### Task to carry out:
Below are records. Count every line containing the word "magic" and give the number alone.

### Records supplied:
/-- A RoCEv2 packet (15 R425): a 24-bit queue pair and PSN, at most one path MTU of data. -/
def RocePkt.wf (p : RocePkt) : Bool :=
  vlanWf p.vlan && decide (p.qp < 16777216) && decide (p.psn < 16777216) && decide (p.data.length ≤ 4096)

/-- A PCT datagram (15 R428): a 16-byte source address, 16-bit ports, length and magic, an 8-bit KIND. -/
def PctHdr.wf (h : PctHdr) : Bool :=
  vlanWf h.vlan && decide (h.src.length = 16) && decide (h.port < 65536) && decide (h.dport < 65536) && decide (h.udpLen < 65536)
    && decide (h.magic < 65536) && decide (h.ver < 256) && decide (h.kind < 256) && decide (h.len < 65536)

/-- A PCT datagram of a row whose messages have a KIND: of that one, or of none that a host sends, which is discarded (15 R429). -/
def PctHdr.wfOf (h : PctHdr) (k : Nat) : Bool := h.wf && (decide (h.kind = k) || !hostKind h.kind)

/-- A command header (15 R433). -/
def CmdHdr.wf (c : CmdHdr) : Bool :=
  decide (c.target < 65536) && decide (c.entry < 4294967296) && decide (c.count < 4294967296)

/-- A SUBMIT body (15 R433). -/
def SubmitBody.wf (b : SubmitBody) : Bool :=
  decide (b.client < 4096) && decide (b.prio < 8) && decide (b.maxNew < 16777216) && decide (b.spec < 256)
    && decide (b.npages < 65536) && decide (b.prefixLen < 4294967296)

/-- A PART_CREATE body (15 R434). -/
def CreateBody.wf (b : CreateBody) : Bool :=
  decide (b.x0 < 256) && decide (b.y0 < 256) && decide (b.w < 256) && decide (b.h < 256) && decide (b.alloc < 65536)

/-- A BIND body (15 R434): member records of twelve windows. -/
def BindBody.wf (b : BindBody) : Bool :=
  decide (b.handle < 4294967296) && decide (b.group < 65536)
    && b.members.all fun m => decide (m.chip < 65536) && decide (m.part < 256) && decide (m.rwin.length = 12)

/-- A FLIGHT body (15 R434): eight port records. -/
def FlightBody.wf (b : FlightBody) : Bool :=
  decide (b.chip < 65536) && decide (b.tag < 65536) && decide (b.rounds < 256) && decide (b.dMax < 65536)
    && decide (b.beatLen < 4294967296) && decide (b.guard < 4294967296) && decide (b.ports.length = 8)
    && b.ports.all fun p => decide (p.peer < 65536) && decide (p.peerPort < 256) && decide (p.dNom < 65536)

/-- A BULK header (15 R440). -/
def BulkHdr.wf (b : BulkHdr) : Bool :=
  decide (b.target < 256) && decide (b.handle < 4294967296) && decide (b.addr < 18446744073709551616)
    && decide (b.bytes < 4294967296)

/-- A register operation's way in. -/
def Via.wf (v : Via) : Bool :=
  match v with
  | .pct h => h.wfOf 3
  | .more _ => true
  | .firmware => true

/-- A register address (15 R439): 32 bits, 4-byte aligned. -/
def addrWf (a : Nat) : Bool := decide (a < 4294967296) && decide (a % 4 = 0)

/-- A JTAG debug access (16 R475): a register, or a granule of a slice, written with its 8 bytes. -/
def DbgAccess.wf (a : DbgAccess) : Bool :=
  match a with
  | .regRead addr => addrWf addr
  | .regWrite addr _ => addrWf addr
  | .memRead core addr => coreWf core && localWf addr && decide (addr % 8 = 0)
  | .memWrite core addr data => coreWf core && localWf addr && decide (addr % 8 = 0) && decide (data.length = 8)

...

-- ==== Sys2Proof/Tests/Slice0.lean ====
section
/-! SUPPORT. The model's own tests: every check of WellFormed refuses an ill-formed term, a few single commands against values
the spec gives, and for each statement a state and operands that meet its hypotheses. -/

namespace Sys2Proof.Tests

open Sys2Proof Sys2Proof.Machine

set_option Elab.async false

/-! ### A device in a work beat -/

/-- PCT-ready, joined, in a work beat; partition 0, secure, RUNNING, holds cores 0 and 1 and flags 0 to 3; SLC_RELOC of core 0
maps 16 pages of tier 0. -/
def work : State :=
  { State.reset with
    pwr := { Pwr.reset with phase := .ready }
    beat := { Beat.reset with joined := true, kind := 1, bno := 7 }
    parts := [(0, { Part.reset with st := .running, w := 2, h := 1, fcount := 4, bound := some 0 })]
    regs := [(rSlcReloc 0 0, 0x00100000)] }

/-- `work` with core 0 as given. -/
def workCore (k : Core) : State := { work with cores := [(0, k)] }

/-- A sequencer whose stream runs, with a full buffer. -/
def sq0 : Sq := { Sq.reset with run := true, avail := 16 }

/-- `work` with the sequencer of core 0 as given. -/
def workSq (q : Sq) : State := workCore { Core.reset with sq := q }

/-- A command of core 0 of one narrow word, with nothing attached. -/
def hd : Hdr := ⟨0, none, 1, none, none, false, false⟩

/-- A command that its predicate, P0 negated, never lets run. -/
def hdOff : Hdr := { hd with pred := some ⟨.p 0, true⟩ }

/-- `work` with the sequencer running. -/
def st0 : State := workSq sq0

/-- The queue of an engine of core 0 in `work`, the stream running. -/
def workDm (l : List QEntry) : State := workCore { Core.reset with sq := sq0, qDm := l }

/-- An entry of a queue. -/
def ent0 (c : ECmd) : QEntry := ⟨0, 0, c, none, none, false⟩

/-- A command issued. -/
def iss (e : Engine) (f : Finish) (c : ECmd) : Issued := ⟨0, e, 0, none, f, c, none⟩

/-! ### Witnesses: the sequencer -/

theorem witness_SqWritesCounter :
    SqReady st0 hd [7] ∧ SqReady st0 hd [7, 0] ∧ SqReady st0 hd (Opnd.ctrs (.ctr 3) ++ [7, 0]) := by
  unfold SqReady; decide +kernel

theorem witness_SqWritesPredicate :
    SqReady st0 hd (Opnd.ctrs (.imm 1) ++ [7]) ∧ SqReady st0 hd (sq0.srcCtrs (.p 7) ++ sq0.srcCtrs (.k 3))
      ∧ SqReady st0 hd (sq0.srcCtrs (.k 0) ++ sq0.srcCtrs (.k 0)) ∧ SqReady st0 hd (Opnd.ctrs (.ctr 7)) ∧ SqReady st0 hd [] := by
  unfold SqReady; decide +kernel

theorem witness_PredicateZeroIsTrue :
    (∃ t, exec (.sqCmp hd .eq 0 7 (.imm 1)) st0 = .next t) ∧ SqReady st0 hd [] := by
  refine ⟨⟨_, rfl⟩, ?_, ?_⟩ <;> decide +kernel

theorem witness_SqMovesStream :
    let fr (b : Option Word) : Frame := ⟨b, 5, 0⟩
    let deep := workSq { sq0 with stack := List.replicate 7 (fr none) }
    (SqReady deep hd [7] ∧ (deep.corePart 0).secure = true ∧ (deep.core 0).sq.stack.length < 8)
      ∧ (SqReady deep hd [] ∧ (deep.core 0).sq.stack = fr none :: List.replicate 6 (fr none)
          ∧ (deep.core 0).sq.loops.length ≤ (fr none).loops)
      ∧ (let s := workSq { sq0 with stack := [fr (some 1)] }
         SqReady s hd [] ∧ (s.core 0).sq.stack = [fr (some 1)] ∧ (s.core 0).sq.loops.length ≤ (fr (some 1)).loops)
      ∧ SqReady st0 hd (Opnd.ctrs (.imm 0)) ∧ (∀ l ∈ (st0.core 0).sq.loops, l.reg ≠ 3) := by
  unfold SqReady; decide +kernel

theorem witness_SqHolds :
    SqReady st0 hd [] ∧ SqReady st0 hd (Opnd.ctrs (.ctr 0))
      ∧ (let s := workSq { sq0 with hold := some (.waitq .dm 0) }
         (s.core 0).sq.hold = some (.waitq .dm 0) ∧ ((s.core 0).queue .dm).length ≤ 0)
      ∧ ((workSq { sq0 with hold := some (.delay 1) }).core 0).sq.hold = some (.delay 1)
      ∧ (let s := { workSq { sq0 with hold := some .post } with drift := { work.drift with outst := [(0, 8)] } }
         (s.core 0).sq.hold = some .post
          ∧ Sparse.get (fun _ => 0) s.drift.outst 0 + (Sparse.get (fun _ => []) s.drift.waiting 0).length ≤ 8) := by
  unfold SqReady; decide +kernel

### Solution:
2